Re: Why don't we consider explicit Incremental Sort?

From

Tomas Vondra

Date:

13 September 2024, 14:35:35


On 9/13/24 06:04, Richard Guo wrote:
> On Mon, Sep 9, 2024 at 6:22 PM Tomas Vondra <tomas@vondra.me> wrote:
>> I think we intentionally added incremental sort ... incrementally ;-)
> 
> Haha, right.
> 
>> I think one challenge with this case is that create_mergejoin_plan
>> creates these Sort plans explicitly - it's not "pathified" so it doesn't
>> go through the usual cost comparison etc. And it certainly is not the
>> case that incremental sort would win always, so we'd need to replicate
>> the cost comparison logic too.
>>
>> I have not thought about this particular case too much, but how likely
>> is it that mergejoin will win for this plan in practice? If we consider
>> a query that only needs a fraction of rows (say, thanks to LIMIT),
>> aren't we likely to pick a nested loop (which can do incremental sort
>> for the outer plan)? For joins that need to run to completion it might
>> be a win, but there's also the higher risk of a poor costing.
> 
> Yeah, currently mergejoin path always assumes that full sort would be
> used on top of the outer path and inner path if they are not already
> ordered appropriately.  So initial_cost_mergejoin directly charges the
> cost of full sort into outer/inner path's cost, without going through
> the usual cost comparison with incremental sort.
> 
> It seems to me that some parts of our code assume that, for a given
> input path that is partially ordered, an incremental sort is always
> preferable to a full sort (see commit 4a29eabd1).  Am I getting this
> correctly?

I don't think we're making such assumption. I don't know which of the
many places modified by 4a29eabd1 you have in mind, but IIRC we always
consider both full and incremental sort.

>  If this is the case, then I think using the following
> outer path for the merge join:
> 
>    ->  Incremental Sort
>          Sort Key: t1.a, t1.b
>          Presorted Key: t1.a
>          ->  Index Scan using t1_a_idx on t1
> 
> ... would be an immediate improvement over the current path, which is:
> 
>    ->  Sort
>          Sort Key: t1.a, t1.b
>          ->  Index Scan using t1_a_idx on t1
> 
> 
> The shaky cost estimates for incremental sort that you mentioned are
> indeed a concern.  Fortunately we have the enable_incremental_sort GUC
> already.  As in may other parts of the code (such as in the function
> add_paths_to_grouping_rel), we can always disable incremental sort to
> fall back to a full sort if needed.
> 

I think our goal should be to not rely on the enable_incremental_sort
GUC as a defense very much. It's a very blunt instrument, that often
forces users to pick whether they prefer to improve one query while
harming some other queries. I personally consider these enable_ GUC more
a development tool than something suitable for users.

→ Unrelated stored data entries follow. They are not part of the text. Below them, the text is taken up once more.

-- ==== Sys2Proof/Machine/Ops.lean ====
section
/-! DEFINITION. The named operations over registers, memory, exceptions and draws that the meanings are written with. -/

namespace Sys2Proof

/-- The address lies in the region. -/
def Region.contains (g : Region) (addr : Nat) : Bool := g.base ≤ addr && addr < g.base + g.size

/-- `XLEN` is 64. -/
def Config.is64 (c : Config) : Bool := c.xlen == .rv64

/-- Which rows are available (spec/00_scope.md R9). -/
def Config.has (c : Config) : InstrTable → Bool
  | .rv32i => true
  | .lwuRow => c.is64
  | .rv64i => c.is64
  | .rv32m => c.extM
  | .rv64m => c.extM && c.is64
  | .rv32a => c.extA
  | .rv64a => c.extA && c.is64
  | .rv32s => c.extSys
  | .counterHighRows => c.extSys && !c.is64
  | .rv32f => c.extF
  | .rv32fd => c.extF
  | .rv64f => c.extF && c.is64
  | .rv32d => c.extD
  | .rv64d => c.extD && c.is64
  | .rv32q => c.extQ
  | .rv64q => c.extQ && c.is64
  | .rv128q => false

end Sys2Proof

namespace Sys2Proof.Machine

/-- The cause code that names the outcome (spec/60_exceptions.md R440). -/
def Exception.code : Exception → Nat
  | .instructionAddressMisaligned => 0
  | .instructionAccessFault => 1
  | .illegalInstruction => 2
  | .breakpoint => 3
  | .loadAddressMisaligned => 4
  | .loadAccessFault => 5
  | .storeAmoAddressMisaligned => 6
  | .storeAmoAccessFault => 7
  | .environmentCall => 8

/-- What a meaning answers. -/
abbrev Result := Host.Outcome State Fault Refusal

/-! ## Registers -/

/-- `XLEN` of the run (spec/00_scope.md R8). -/
def State.xlen (s : State) : Nat := s.cfg.xlen.bits

/-- `FLEN` of the run (spec/00_scope.md R8). -/
def State.flen (s : State) : Nat := s.cfg.flen

/-- `x[r]`: `x0` reads as zero (spec/10_state.md R31). -/
def State.getX (s : State) (r : RegNum) : BitVec s.xlen :=
  if r = 0 then 0 else (s.x[r.toNat]'r.isLt).setWidth s.xlen

/-- `x[r] <- v`: a write to `x0` is discarded (spec/10_state.md R31). -/
def State.setX {n : Nat} (s : State) (r : RegNum) (v : BitVec n) : State :=
  if r = 0 then s else { s with x := s.x.set r.toNat ((v.setWidth s.xlen).setWidth 64) r.isLt }

/-- `pc` (spec/10_state.md R33). -/
def State.getPc (s : State) : BitVec s.xlen := s.pc.setWidth s.xlen

/-- `pc <- t` (spec/00_scope.md R11). -/
def State.setPc {n : Nat} (s : State) (t : BitVec n) : State := { s with pc := (t.setWidth s.xlen).setWidth 64 }

/-- The address of the next instruction in sequence, modulo `2^XLEN` (spec/10_state.md R34, R35); also the link value. -/
def State.nextPc (s : State) : BitVec s.xlen := s.getPc + 4

/-- `pc <- pc + 4`, the end of an instruction that does not assign `pc` (spec/10_state.md R34). -/
def State.advance (s : State) : State := s.setPc s.nextPc

/-- `f[r]`, `FLEN` bits (spec/10_state.md R36). -/
def State.getF (s : State) (r : RegNum) : BitVec s.flen := (s.f[r.toNat]'r.isLt).setWidth s.flen

/-- `f[r] <- v`, `FLEN` bits (spec/10_state.md R36). -/
def State.setF {n : Nat} (s : State) (r : RegNum) (v : BitVec n) : State :=
  { s with f := s.f.set r.toNat ((v.setWidth s.flen).setWidth 128) r.isLt }

/-- The state after a draw has been taken (spec/00_scope.md R11). -/
def State.drawn (s : State) : State := { s with draws := s.draws + 1 }

/-- The load reservation as an address of the run (spec/10_state.md R39). -/
def State.reservation (s : State) : Option (BitVec s.xlen) := s.lr.map (·.setWidth s.xlen)

/-- `lr <- addr` (spec/43_rv32a_rv64a.md R231). -/
def State.reserve {n : Nat} (s : State) (addr : BitVec n) : State :=
  { s with lr := some ((addr.setWidth s.xlen).setWidth 64) }

/-- `lr <- none` (spec/43_rv32a_rv64a.md R231). -/
def State.clearReservation (s : State) : State := { s with lr := none }

/-! ## Exceptions and refusals -/

/-- `raise E(info)`: the run ends in Trap(E, info, pc), and the state is that before the instruction
(spec/60_exceptions.md R442, R445, R446). There is no handler and nothing is saved. -/
def raise {n : Nat} (e : Exception) (info : BitVec n) (s : State) : Result :=
  .fault (.trap e (info.setWidth 64) (s.getPc.setWidth 64))

/-- The instruction is an illegal one: the recorded value is its word (spec/60_exceptions.md R440). -/
def illegal (i : Instr) (s : State) : Result := raise .illegalInstruction (encode i) s

/-- The row's table must be available, else the instruction is illegal (spec/00_scope.md R9, spec/30_encoding.md R120). -/
def requires (t : InstrTable) (i : Instr) (s : State) (k : Result) : Result :=
  if s.cfg.has t then k else illegal i s

/-- A return from a trap: what it restores is state the spec does not have, so it is refused (spec/60_exceptions.md R447). -/
def refuseTrapReturn (mnemonic : String) (s : State) : Result :=
  .refused (.trapReturnUndefined mnemonic (s.getPc.setWidth 64))

/-! ## Memory -/

/-- The byte at an address, if it has a known value. -/
def Memory.read : List Host.Cell → Nat → Option Byte
  | [], _ => none
  | (k, v) :: rest, a => if k = a then some v else Memory.read rest a

/-- The memory with one byte written; the canonical form is kept. -/
def Memory.write : List Host.Cell → Nat → Byte → List Host.Cell
  | [], a, b => [(a, b)]
  | (k, v) :: rest, a, b =>
    if a < k then (a, b) :: (k, v) :: rest
    else if a = k then (k, b) :: rest
    else (k, v) :: Memory.write rest a b

/-- The canonical form: addresses strictly rising. An unlisted address has no value, so no entry repeats what it reads as. -/
abbrev Memory.wf (m : List Host.Cell) : Prop := m.Pairwise (fun c d => c.1 < d.1)

/-- A set of addresses with one more in it; the set is a list of strictly rising addresses. -/
def AddrSet.insert : List Nat → Nat → List Nat
  | [], a => [a]
  | k :: rest, a => if a < k then a :: k :: rest else if a = k then k :: rest else k :: AddrSet.insert rest a

/-- The canonical form of a set of addresses. -/
abbrev AddrSet.wf (l : List Nat) : Prop := l.Pairwise (· < ·)

/-- The address of byte `k` of an access, modulo `2^XLEN` (spec/20_memory.md R60). -/
def byteAddr {n : Nat} (addr : BitVec n) (k : Nat) : Nat := (addr + BitVec.ofNat n k).toNat

/-- The byte lies in a region that has the permission (spec/20_memory.md R70). -/
def State.permits (s : State) (need : Region → Bool) (a : Nat) : Bool :=
  s.cfg.regions.any fun g => g.contains a && need g

/-- Every byte of an access lies in a region that has the permission (spec/20_memory.md R62, R63, R65). -/
def State.permitsAll (s : State) (need : Region → Bool) {n : Nat} (addr : BitVec n) (bytes : Nat) : Bool :=
  (List.range bytes).all fun k => s.permits need (byteAddr addr k)

/-- The byte at an address: its known value, or the free value of this draw (spec/10_state.md R45). -/
def State.byteAt (s : State) (a : Nat) : Byte := (Memory.read s.mem a).getD (Config.freeByte s.draws a)

/-- The value of some bytes, little-endian: byte `k` is bits [8k+7:8k] (spec/20_memory.md R61). -/
def littleEndian (byte : Nat → Byte) : Nat → Nat
  | 0 => 0
  | k + 1 => littleEndian byte k + (byte k).toNat * 2 ^ (8 * k)

/-- The first byte of an access that has no known value. -/
def State.firstUnknown (s : State) {n : Nat} (addr : BitVec n) (bytes : Nat) : Option Nat :=
  ((List.range bytes).map (byteAddr addr)).find? fun a => (Memory.read s.mem a).isNone

/-- The bytes of an access as one value, after its checks (spec/20_memory.md R62). A byte of no known value is refused or is
a draw, as `UNWRITTEN_REG` says (spec/10_state.md R45); the read changes no memory. -/
def readBytes {n : Nat} (addr : BitVec n) (bytes : Nat) (s : State) (k : BitVec (8 * bytes) → State → Result) : Result :=
  let v := BitVec.ofNat (8 * bytes) (littleEndian (fun j => s.byteAt (byteAddr addr j)) bytes)
  match s.firstUnknown addr bytes with
  | none => k v s
  | some a =>
    match s.cfg.unwritten with
    | .fault => .refused (.unwrittenByte a (s.getPc.setWidth 64))
    | .anyValue => k v s.drawn

/-- One byte stored, and remembered as written since the last `fence.i` (spec/20_memory.md R63, R75). -/
def State.writeByte (s : State) (a : Nat) (b : Byte) : State :=
  { s with mem := Memory.write s.mem a b, dirty := AddrSet.insert s.dirty a }

/-- The first `count` bytes of a value stored, byte `k` at `addr + k` (spec/20_memory.md R61, R63). -/
def State.writeBytes (s : State) {n w : Nat} (addr : BitVec n) (v : BitVec w) : (count : Nat) → State
  | 0 => s
  | k + 1 => (s.writeBytes addr v k).writeByte (byteAddr addr k) (v.extractLsb' (8 * k) 8)

/-- The kinds of data access, by the permissions they need and the exceptions they raise. -/
inductive Access where
  /-- A load or a floating-point load. -/
  | load
  /-- A store or a floating-point store. -/
  | store
  /-- `lr`. -/
  | reserved
  /-- `sc`. -/
  | conditional
  /-- An AMO. -/
  | amo
deriving DecidableEq, Repr

/-- The permissions an access needs of the region of each byte (spec/20_memory.md R70, spec/43_rv32a_rv64a.md R230). -/
def Access.need : Access → Region → Bool
  | .load, g => g.r
  | .store, g => g.w
  | .reserved, g => g.r && g.a
  | .conditional, g => g.w && g.a
  | .amo, g => g.r && g.w && g.a

/-- The exception of a misaligned access (spec/20_memory.md R62, R63). -/
def Access.misaligned : Access → Exception
  | .load | .reserved => .loadAddressMisaligned
  | .store | .conditional | .amo => .storeAmoAddressMisaligned

/-- The exception of an access without permission (spec/20_memory.md R62, R63). -/
def Access.denied : Access → Exception
  | .load | .reserved => .loadAccessFault
  | .store | .conditional | .amo => .storeAmoAccessFault

/-- The checks of an access, before any effect: alignment first, then permission (spec/20_memory.md R62, R63, R64,
spec/60_exceptions.md R444). -/
def checked (acc : Access) (bytes : Nat) {n : Nat} (addr : BitVec n) (s : State) (k : Result) : Result :=
  if addr.toNat % bytes ≠ 0 then raise acc.misaligned addr s
  else if !s.permitsAll acc.need addr bytes then raise acc.denied addr s
  else k

/-! ## Fetch -/

/-- Some byte of the fetch was written since the last `fence.i` (spec/20_memory.md R75). -/
def State.dirtyAt (s : State) {n : Nat} (addr : BitVec n) (bytes : Nat) : Bool :=
  (List.range bytes).any fun k => s.dirty.contains (byteAddr addr k)

/-- The fetch: access fault, then the refusal of a written byte, then the word (spec/20_memory.md R65, R75,
spec/60_exceptions.md R465; the order of the last two against a byte of no known value is log 13). -/
def fetch (s : State) (k : InstrWord → State → Result) : Result :=
  if !s.permitsAll (·.x) s.getPc 4 then raise .instructionAccessFault s.getPc s
  else if s.dirtyAt s.getPc 4 then .refused (.dirtyFetch (s.getPc.setWidth 64))
  else readBytes s.getPc 4 s k

/-! ## The ends of an instruction -/

/-- `x[rd] <- v ; pc <- pc + 4`. -/
def writeReg {n : Nat} (rd : RegNum) (v : BitVec n) (s : State) : Result := .next (s.setX rd v).advance

/-- `if t mod 4 != 0 then raise InstructionAddressMisaligned(t) else pc <- t`, with what the jump writes besides done last
(spec/40_rv32i.md R143, R144, R145). -/
def jumpTo {n : Nat} (t : BitVec n) (s : State) (effect : State → State) : Result :=
  if t.toNat % 4 ≠ 0 then raise .instructionAddressMisaligned t s else .next ((effect s).setPc t)

end Sys2Proof.Machine
end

>> I'm not saying it's not worth exploring, I'm just trying recall reasons
>> why it might not work. Also I don't think it's fundamentally impossible
>> to do mark/restore for incremental sort - I just haven't tried doing it
>> because it wasn't necessary. In the worst case we could simply add a
>> Materialize node on top, no?
> 
> Yeah, perhaps we could support mark/restore for incremental sort
> someday.  This would allow us to apply incremental sort to the inner
> path of a merge join too.  But if we apply a Material node on top of
> the inner due to the lack of mark/restore support for incremental
> sort, then we will need to compare two paths:
> 
> partially sorted path -> incremental sort -> material
> 
> VS.
> 
> partially sorted path -> full sort
> 
> I think it's hard to tell which is cheaper without a cost comparison,
> which we do not have for now.
> 

How is this different from the incremental sort costing we already have?

> 
> To help with the discussion, I drafted a WIP patch as attached, which
> chooses an incremental sort over a full sort on the given outer path
> of a mergejoin whenever possible.  There is one ensuing plan diff in
> the regression tests (not included in the patch).  It seems that some
> query in the tests begins to use incremental sort for mergejoin.
> 

I'm not against the patch in principle, but I haven't thought about the
costing and risk very much. If I have time I'll try to do some more
experiments to see how it behaves, but no promises.


regards

-- 
Tomas Vondra

Re: Why don't we consider explicit Incremental Sort?

From

Tomas Vondra

Date:

13 September 2024, 14:51:55

On 9/13/24 13:18, Richard Guo wrote:
> On Mon, Sep 9, 2024 at 6:22 PM Tomas Vondra <tomas@vondra.me> wrote:
>> I have not thought about this particular case too much, but how likely
>> is it that mergejoin will win for this plan in practice? If we consider
>> a query that only needs a fraction of rows (say, thanks to LIMIT),
>> aren't we likely to pick a nested loop (which can do incremental sort
>> for the outer plan)? For joins that need to run to completion it might
>> be a win, but there's also the higher risk of a poor costing.
> 
> I think one situation where mergejoin tends to outperform hashjoin and
> nestloop is when ORDER BY clauses are present.  For example, for the
> query below, mergejoin runs much faster than hashjoin and nestloop,
> and mergejoin with incremental sort is even faster than mergejoin with
> full sort.
> 

Sure, an incremental sort can improve things if things go well, no doubt
about that. But how significant can the improvement be, especially if we
need to sort everything? In your example it's ~15%, which is nice, and
maybe the benefits can be much larger if the incremental sort can do
everything in memory, without flushing to disk.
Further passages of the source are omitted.